/-! ### Fields of a word -/

/-- Table 6-1. -/
def hdrOf (w : Word) : Hdr :=
  { s := w.getLsbD 63, pg := w.extractLsb' 59 3, pn := w.getLsbD 58 }
/-- Tables 6-2 and 6-3. -/
def opAOf (w : Word) : OpA :=
  { d := w.extractLsb' 40 8, a := w.extractLsb' 32 8, b := w.extractLsb' 24 8, c := w.extractLsb' 16 8,
    ua := w.getLsbD 15, ub := w.getLsbD 14, uc := w.getLsbD 13, ty := w.extractLsb' 9 4, rm := w.extractLsb' 7 2,
    ov := w.getLsbD 6, x3 := w.extractLsb' 3 3, sp := w.getLsbD 2, ib := w.getLsbD 1, x1 := w.getLsbD 0 }
/-- Table 6-4. -/
def opBOf (w : Word) : OpB :=
  { d := w.extractLsb' 40 8, a := w.extractLsb' 32 8, imm := w.extractLsb' 0 32 }
/-- Tables 6-5 and 6-6. -/
def opMOf (w : Word) : OpM :=
  { d := w.extractLsb' 40 8, a := w.extractLsb' 32 8, off := w.extractLsb' 12 20, w := w.extractLsb' 9 3,
    sc := w.extractLsb' 6 3, ord := w.extractLsb' 4 2, cq := w.extractLsb' 2 2, ua := w.getLsbD 1, sg := w.getLsbD 0 }
/-- Layout C.J (R157). -/
def opJOf (w : Word) : OpJ := { tgt := w.extractLsb' 8 40, modc := w.extractLsb' 0 8 }
/-- Layout C.S (R157). -/
def opSOf (w : Word) : OpS :=
  { d := w.extractLsb' 40 8, a := w.extractLsb' 32 8, imm := w.extractLsb' 0 32 }
/-- Table 6-8: the half whose bit 0 is word bit `p`. -/
def halfAt (w : Word) (p : Nat) : Half :=
  { rop := w.extractLsb' (p + 25) 6, u := w.getLsbD (p + 24), d := w.extractLsb' (p + 16) 8,
    so := w.extractLsb' (p + 8) 8, pg := w.extractLsb' (p + 5) 3, pn := w.getLsbD (p + 4), imm := w.extractLsb' p 4 }
/-- Bit [62], K (R151). -/
def isPaired (w : Word) : Bool := w.getLsbD 62
/-- FC (Table 6-1). -/
def fcOf (w : Word) : BitVec 2 := w.extractLsb' 56 2
/-- OP (Table 6-1). -/
def opOf (w : Word) : Nat := (w.extractLsb' 48 8).toNat

/-! ### Opcode maps -/

/-- Table 6-12, class A. -/
def decodeA (op : Nat) (h : Hdr) (o : OpA) : Option Instr :=
  match op with
  | 0x00 => some (.iadd h o)
  | 0x01 => some (.isub h o)
  | 0x02 => some (.imul h o)
  | 0x03 => some (.imulh h o)
  | 0x04 => some (.imad h o)
  | 0x05 => some (.imin h o)
  | 0x06 => some (.imax h o)
  | 0x07 => some (.iabs h o)
  | 0x08 => some (.ineg h o)
  | 0x09 => some (.idiv h o)
  | 0x0A => some (.irem h o)
  | 0x0B => some (.lea h o)
  | 0x0C => some (.and h o)
  | 0x0D => some (.or h o)
  | 0x0E => some (.xor h o)
  | 0x0F => some (.andn h o)
  | 0x10 => some (.shl h o)
  | 0x11 => some (.shr h o)
  | 0x12 => some (.sar h o)
  | 0x13 => some (.rotl h o)
  | 0x14 => some (.funsh h o)
  | 0x15 => some (.bfx h o)
  | 0x16 => some (.bfi h o)
  | 0x17 => some (.popc h o)
  | 0x18 => some (.clz h o)
  | 0x19 => some (.ctz h o)
  | 0x1A => some (.brev h o)
  | 0x1B => some (.prmt h o)
  | 0x1C => some (.isetp h o)
  | 0x1D => some (.isel h o)
  | 0x1E => some (.mov h o)
  | 0x20 => some (.fadd h o)
  | 0x21 => some (.fsub h o)
  | 0x22 => some (.fmul h o)
  | 0x23 => some (.ffma h o)
  | 0x24 => some (.fmin h o)
  | 0x25 => some (.fmax h o)
  | 0x26 => some (.fsetp h o)
  | 0x27 => some (.frcp h o)
  | 0x28 => some (.frsq h o)
  | 0x29 => some (.fsqrt h o)
  | 0x2A => some (.fdiv h o)
  | 0x2B => some (.fex2 h o)
  | 0x2C => some (.flg2 h o)
  | 0x2D => some (.fsin h o)
  | 0x2E => some (.fcos h o)
  | 0x2F => some (.ftanh h o)
  | 0x30 => some (.frnd h o)
  | 0x31 => some (.fcls h o)
  | 0x32 => some (.fscl h o)
  | 0x40 => some (.fcvt h o)
  | 0x41 => some (.icvt h o)
  | 0x42 => some (.npack h o)
  | 0x43 => some (.nunpk h o)
  | 0x44 => some (.bxhdr h o)
  | 0x45 => some (.dot4 h o)
  | 0x50 => some (.shfl h o)
  | 0x51 => some (.vote h o)
  | 0x52 => some (.matchLanes h o)
  | 0x53 => some (.wred h o)
  | 0x54 => some (.wscan h o)
  | 0x55 => some (.plop h o)
  | 0x56 => some (.pget h o)
  | 0x57 => some (.pset h o)
  | 0x60 => some (.sift h o)
  | 0x61 => some (.sifth h o)
  | 0x62 => some (.rseed h o)
  | 0x63 => some (.rand h o)
  | 0x64 => some (.prune h o)
  | 0x65 => some (.spcmp h o)
  | 0x66 => some (.spexp h o)
  | 0x67 => some (.tslag h o)
  | _ => none

/-- Table 6-13, class B. -/
def decodeB (op : Nat) (h : Hdr) (o : OpB) : Option Instr :=
  match op with
  | 0x00 => some (.movi h o)
  | 0x01 => some (.movhi h o)
  | 0x02 => some (.iaddi h o)
  | 0x03 => some (.imuli h o)
  | 0x04 => some (.andi h o)
  | 0x05 => some (.ori h o)
  | 0x06 => some (.xori h o)
  | 0x07 => some (.isetpi h o)
  | 0x08 => some (.faddi h o)
  | 0x09 => some (.fmuli h o)
  | 0x0A => some (.fsetpi h o)
  | _ => none

/-- Table 6-14, class M. -/
def decodeM (op : Nat) (h : Hdr) (o : OpM) : Option Instr :=
  match op with
  | 0x00 => some (.ldg h o)
  | 0x01 => some (.stg h o)
  | 0x02 => some (.ldgs h o)
  | 0x03 => some (.stgs h o)
  | 0x04 => some (.lds h o)
  | 0x05 => some (.sts h o)
  | 0x06 => some (.ldc h o)
  | 0x07 => some (.stc h o)
  | 0x08 => some (.ldl h o)
  | 0x09 => some (.stl h o)
  | 0x0A => some (.ld h o)
  | 0x0B => some (.st h o)
  | 0x0C => some (.lkp h o)
  | 0x0D => some (.pref h o)
  | 0x10 => some (.atom h o)
  | 0x11 => some (.red h o)
  | 0x12 => some (.enq h o)
  | 0x13 => some (.deq h o)
  | 0x14 => some (.qwait h o)
  | 0x15 => some (.asthr h o)
  | 0x20 => some (.ring h o)
  | 0x21 => some (.awf h o)
  | 0x22 => some (.rls h o)
  | 0x23 => some (.strm h o)
  | 0x24 => some (.strq h o)
  | 0x30 => some (.gang h o)
  | 0x31 => some (.mld h o)
  | 0x32 => some (.mswp h o)
  | 0x33 => some (.mma h o)
  | 0x34 => some (.mas h o)
  | 0x35 => some (.mconv h o)
  | 0x36 => some (.mpsh h o)
  | 0x37 => some (.mpop h o)
  | 0x38 => some (.mzero h o)
  | 0x39 => some (.msta h o)
  | _ => none

/-- Table 6-15, layout C.J. -/
def decodeCJ (op : Nat) (h : Hdr) (o : OpJ) : Option Instr :=
  match op with
  | 0x00 => some (.bra h o)
  | 0x01 => some (.brx h o)
  | 0x02 => some (.call h o)
  | 0x03 => some (.ret h o)
  | _ => none

/-- Table 6-15, layout C.S. MEET with D = 0x01 is MEET #0 (Table 7-14). -/
def decodeCS (op : Nat) (h : Hdr) (o : OpS) : Option Instr :=
  match op with
  | 0x04 => some (if o.d.toNat == 1 then .meetClear h o else .meet h o)
  | 0x05 => some (.exit h o)
  | 0x06 => some (.nop h o)
  | 0x07 => some (.trap h o)
  | 0x08 => some (.sleep h o)
  | 0x10 => some (.binit h o)
  | 0x11 => some (.barv h o)
  | 0x12 => some (.bwait h o)
  | 0x13 => some (.bsync h o)
  | 0x14 => some (.cwait h o)
  | 0x15 => some (.fence h o)
  | 0x16 => some (.fencelk h o)
  | 0x17 => some (.bind h o)
  | 0x18 => some (.unbind h o)
  | 0x19 => some (.tbegin h o)
  | 0x1A => some (.tend h o)
  | 0x1B => some (.tabort h o)
  | 0x1C => some (.region h o)
  | 0x20 => some (.grow h o)
  | 0x21 => some (.shrink h o)
  | 0x22 => some (.job h o)
  | 0x23 => some (.rsp h o)
  | 0x24 => some (.wsp h o)
  | 0x25 => some (.emuret h o)
  | 0x30 => some (.halt h o)
  | 0x31 => some (.tlbinv h o)
  | _ => none

/-- The instruction that a word's opcode names, before the checks of R172; `none` for a reserved opcode. -/
def candidate (w : Word) : Option Instr :=
  if isPaired w then some (.pairedWord (w.getLsbD 63) (halfAt w 31) (halfAt w 0))
  else
    match (fcOf w).toNat with
    | 0 => decodeA (opOf w) (hdrOf w) (opAOf w)
    | 1 => decodeB (opOf w) (hdrOf w) (opBOf w)
    | 2 => decodeM (opOf w) (hdrOf w) (opMOf w)
    | _ => if opOf w < 4 then decodeCJ (opOf w) (hdrOf w) (opJOf w) else decodeCS (opOf w) (hdrOf w) (opSOf w)

/-- The checks of R172 on a candidate. -/
def checked (c : Option Instr) : Except Problem Instr :=
  match c with
  | none => .error .reservedOpcode
  | some i =>
    match i.problem with
    | none => .ok i
    | some p => .error p

/-- The instruction of a 64-bit word, or the reason of R172 for which it is none. -/
def decodeWord (w : Word) : Except Problem Instr := checked (candidate w)

/-! ### Engine commands -/

/-- The command of 32 bytes by its CMD and, for SSIG, its KIND; `none` for a reserved CMD (Table 9-2). -/
def commandCandidate (c : BitVec 256) : Option (Except Problem Instr) :=
  match (c.extractLsb' 0 8).toNat with
  | 0x01 => some (.ok (.ccopy
      { rng := c.getLsbD 8, len := c.extractLsb' 16 32, src := c.extractLsb' 64 64,
        dst := c.extractLsb' 128 64 }))
  | 0x02 => some (.ok (.ctile
      { rng := c.getLsbD 8, dir := c.getLsbD 9, tx4 := c.extractLsb' 16 16,
        tidx := c.extractLsb' 32 32, tsr := c.extractLsb' 64 64, spa := c.extractLsb' 128 64, tx0 := c.extractLsb' 192 16,
        tx1 := c.extractLsb' 208 16, tx2 := c.extractLsb' 224 16, tx3 := c.extractLsb' 240 16 }))
  | 0x03 => some (.ok (.cgath
      { rng := c.getLsbD 8, nidx := c.extractLsb' 16 16, tstr := c.extractLsb' 32 32,
        tbase := c.extractLsb' 64 64, trows := c.extractLsb' 128 32, rowb := c.extractLsb' 160 16,
        idx := c.extractLsb' 176 16, dst := c.extractLsb' 192 64 }))
  | 0x04 => some (if c.getLsbD 8 then .error .commandRange else
      .ok (.cscat
      { nidx := c.extractLsb' 16 16, tstr := c.extractLsb' 32 32, tbase := c.extractLsb' 64 64,
        trows := c.extractLsb' 128 32, rowb := c.extractLsb' 160 16, idx := c.extractLsb' 176 16,
        src := c.extractLsb' 192 64 }))
  | 0x05 => some (.ok (.cfill
      { rng := c.getLsbD 8, len := c.extractLsb' 16 32, pat := c.extractLsb' 64 64,
        dst := c.extractLsb' 128 64 }))
  | 0x10 => some (.ok (.swalk
      { rel := c.getLsbD 8, o0 := c.extractLsb' 16 3, o1 := c.extractLsb' 19 3,
        o2 := c.extractLsb' 22 3, o3 := c.extractLsb' 25 3, o4 := c.extractLsb' 28 3, start := c.extractLsb' 32 32,
        tsr := c.extractLsb' 64 64, tx0 := c.extractLsb' 128 16, tx1 := c.extractLsb' 144 16, tx2 := c.extractLsb' 160 16,
        tx3 := c.extractLsb' 176 16, tx4 := c.extractLsb' 192 16 }))
  | 0x11 => some (.ok (.spush { mc := c.getLsbD 8, bmask := c.extractLsb' 16 8, ring := c.extractLsb' 32 32 }))
  | 0x12 => some (.ok (.sloop { count := c.extractLsb' 16 32 }))
  | 0x13 => some (.ok .sendl)
  | 0x14 =>
    match (c.extractLsb' 9 2).toNat with
    | 0 => some (.ok (.ssigRed { rel := c.getLsbD 8, addr := c.extractLsb' 64 64, value := c.extractLsb' 128 64 }))
    | 1 => some (.ok (.ssigBarrier
      { bar := c.extractLsb' 64 10, cl := c.getLsbD 74, block := c.extractLsb' 75 3,
        count := c.extractLsb' 128 15 }))
    | 2 => some (.ok (.ssigEnq { rel := c.getLsbD 8, addr := c.extractLsb' 64 64, value := c.extractLsb' 128 64 }))
    | _ => some (.error .commandRange)
  | 0x15 => some (.ok (.smark { soff := c.extractLsb' 16 16 }))
  | 0x16 => some (.ok (.shalt { code := c.extractLsb' 8 8 }))
  | _ => none

/-- A term of which `encodeCommand` gives the bits (Tables 9-3 and 9-9, most significant field first). -/
def commandBits : Instr → Option (BitVec 256)
  | .ccopy c => some ((0#64 ++ c.dst ++ c.src ++ 0#16 ++ c.len ++ 0#7 ++ BitVec.ofBool c.rng ++ 0x01#8 : BitVec 256))
  | .ctile c => some ((c.tx3 ++ c.tx2 ++ c.tx1 ++ c.tx0 ++ c.spa ++ c.tsr ++ c.tidx ++ c.tx4 ++ 0#6 ++
      BitVec.ofBool c.dir ++ BitVec.ofBool c.rng ++ 0x02#8 : BitVec 256))
  | .cgath c => some ((c.dst ++ c.idx ++ c.rowb ++ c.trows ++ c.tbase ++ c.tstr ++ c.nidx ++ 0#7 ++
      BitVec.ofBool c.rng ++ 0x03#8 : BitVec 256))
  | .cscat c => some ((c.src ++ c.idx ++ c.rowb ++ c.trows ++ c.tbase ++ c.tstr ++ c.nidx ++ 0#8 ++ 0x04#8 : BitVec 256))
  | .cfill c => some ((0#64 ++ c.dst ++ c.pat ++ 0#16 ++ c.len ++ 0#7 ++ BitVec.ofBool c.rng ++ 0x05#8 : BitVec 256))
  | .swalk c => some ((0#48 ++ c.tx4 ++ c.tx3 ++ c.tx2 ++ c.tx1 ++ c.tx0 ++ c.tsr ++ c.start ++ 0#1 ++ c.o4 ++ c.o3 ++
      c.o2 ++ c.o1 ++ c.o0 ++ 0#7 ++ BitVec.ofBool c.rel ++ 0x10#8 : BitVec 256))
  | .spush c => some ((0#192 ++ c.ring ++ 0#8 ++ c.bmask ++ 0#7 ++ BitVec.ofBool c.mc ++ 0x11#8 : BitVec 256))
  | .sloop c => some ((0#208 ++ c.count ++ 0#8 ++ 0x12#8 : BitVec 256))
  | .sendl => some (0x13#256)
  | .ssigRed c => some ((0#64 ++ c.value ++ c.addr ++ 0#53 ++ 0#2 ++ BitVec.ofBool c.rel ++ 0x14#8 : BitVec 256))
  | .ssigBarrier c => some ((0#64 ++ 0#49 ++ c.count ++ 0#50 ++ c.block ++ BitVec.ofBool c.cl ++ c.bar ++ 0#53 ++ 1#2 ++
      0#1 ++ 0x14#8 : BitVec 256))
  | .ssigEnq c => some ((0#64 ++ c.value ++ c.addr ++ 0#53 ++ 2#2 ++ BitVec.ofBool c.rel ++ 0x14#8 : BitVec 256))
  | .smark c => some ((0#224 ++ c.soff ++ 0#8 ++ 0x15#8 : BitVec 256))
  | .shalt c => some ((0#240 ++ c.code ++ 0x16#8 : BitVec 256))
  | _ => none

/-- The command of 32 bytes, or the reason of Table 21-1 (0x0201) for which it is not executable: a reserved CMD, a
field out of range, or a nonzero reserved field (the bits are not those of any command). -/
def decodeCommand (c : BitVec 256) : Except Problem Instr :=
  match commandCandidate c with
  | none => .error .reservedCommand
  | some (.error p) => .error p
  | some (.ok i) =>
    if commandBits i = some c then
      match i.problem with
      | none => .ok i
      | some p => .error p
    else .error .commandReserved

/-! ### From bytes -/

/-- Eight bytes, lowest address first (R3), to an instruction; four times as many to a command. -/
def decodeBytes (bs : List Byte) : Except Problem Instr :=
  if bs.length ≤ 8 then decodeWord (BitVec.ofNat 64 (natOfBytes bs)) else decodeCommand (BitVec.ofNat 256 (natOfBytes bs))

/-- The host's question: the instruction of a table row whose bits are `w`. Words and commands of the YD40 are
little-endian, so the first word's bits lie at the lowest address; a row of more than 64 bits is an engine command. -/
def decodeTableWord (nbits w : Nat) : Option Instr :=
  match decodeBytes (bytesOfNat (if nbits ≤ 64 then 8 else 32) w) with
  | .ok i => some i
  | .error _ => none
══════════
# REQUIRED WORK
Could you work out how many lines in the material contain "decodeCJ"? Reply with only that number.

# EXPECTED ANSWER
2